Extracted data entries
-- ==== Sys2Proof/Machine/Matrix.lean ====
section
/-!
DEFINITION. The matrix unit (R346 to R360): accumulator rows and their holders, matrix operations and their passes, joins
and pending failures, and the instructions MATTACH, MDETACH, MZERO, MMA, MMAG, MMAS and MEXT.
-/

namespace Sys2Proof.Machine

/-! ### Rows (R346 to R349) -/

/-- A strand as the holder of rows: gang, crew and index in the crew. -/
abbrev Holder := Nat × Nat × Nat

/-- The holder that a strand is. -/
def Strand.holder (t : Strand) : Holder := (t.gang, t.crew, t.pos)

/-- The use of block `b` of a cluster. -/
def Cluster.block (c : Cluster) (b : Nat) : BlockUse := Tab.get .free c.blocks b

/-- A block is held by `h`. -/
def BlockUse.heldBy (h : Holder) : BlockUse → Bool
  | .held g k p _ => (g, k, p) = h
  | .free | .reserved _ _ _ => false

/-- A block is reserved for `h`. -/
def BlockUse.reservedFor (h : Holder) : BlockUse → Bool
  | .reserved g k p => (g, k, p) = h
  | .free | .held _ _ _ _ => false

/-- The eight blocks of a cluster that satisfy `f`, ascending. -/
def Cluster.blocksWhere (c : Cluster) (f : BlockUse → Bool) : List Nat := (List.range 8).filter fun b => f (c.block b)

/-- The blocks that a strand holds, ascending: local row `r` lies in the block of index r / 32 (R346). -/
def Cluster.heldBlocks (c : Cluster) (h : Holder) : List Nat := c.blocksWhere (·.heldBy h)

/-- The rows of a strand's blocks (R346). -/
def Cluster.heldRows (c : Cluster) (h : Holder) : Nat := 32 * (c.heldBlocks h).length

/-- The accumulator element of local row `r` and column `col` of a holder: its place in the store. -/
def Cluster.accIndex (c : Cluster) (h : Holder) (r col : Nat) : Nat :=
  256 * (32 * (c.heldBlocks h).getD (r / 32) 0 + r % 32) + col

/-- The accumulator store with the rows of a list of blocks set to +0. -/
def clearBlocks (acc : Tab (BitVec 32)) (l : List Nat) : Tab (BitVec 32) :=
  acc.filter fun e => !l.contains (e.1 / (256 * 32))

/-- The strand obtains blocks of a cluster (R347): those of its reservation first. -/
def Cluster.takeBlocks (c : Cluster) (h : Holder) (n : Nat) : Cluster :=
  let mine := c.blocksWhere (·.reservedFor h)
  let free := c.blocksWhere (· == .free)
  let l := (mine ++ free).take n
  let use (t : Tab BlockUse) (b : Nat) : Tab BlockUse := Tab.set t b (.held h.1 h.2.1 h.2.2 (mine.contains b))
  { c with blocks := l.foldl use c.blocks, acc := clearBlocks c.acc l }

/-- The strand's blocks are released (R348): those of its reservation are reserved again, unless the strand ends. -/
def Cluster.releaseBlocks (c : Cluster) (h : Holder) (ends : Bool) : Cluster :=
  let use (b : Nat) (u : BlockUse) : BlockUse :=
    match u with
    | .held g k p back => let _ := b; if (g, k, p) = h then (if back && !ends then .reserved g k p else .free) else u
    | .reserved g k p => if ends && decide ((g, k, p) = h) then .free else u
    | .free => u
  { c with blocks := c.blocks.map fun e => (e.1, use e.1 e.2), acc := clearBlocks c.acc (c.heldBlocks h) }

## PROBLEM TO SOLVE
Wherever the word "store" turns up in the records above, copy the line that holds it.

## WRITTEN RESPONSE
/-- The accumulator element of local row `r` and column `col` of a holder: its place in the store. -/
/-- The accumulator store with the rows of a list of blocks set to +0. -/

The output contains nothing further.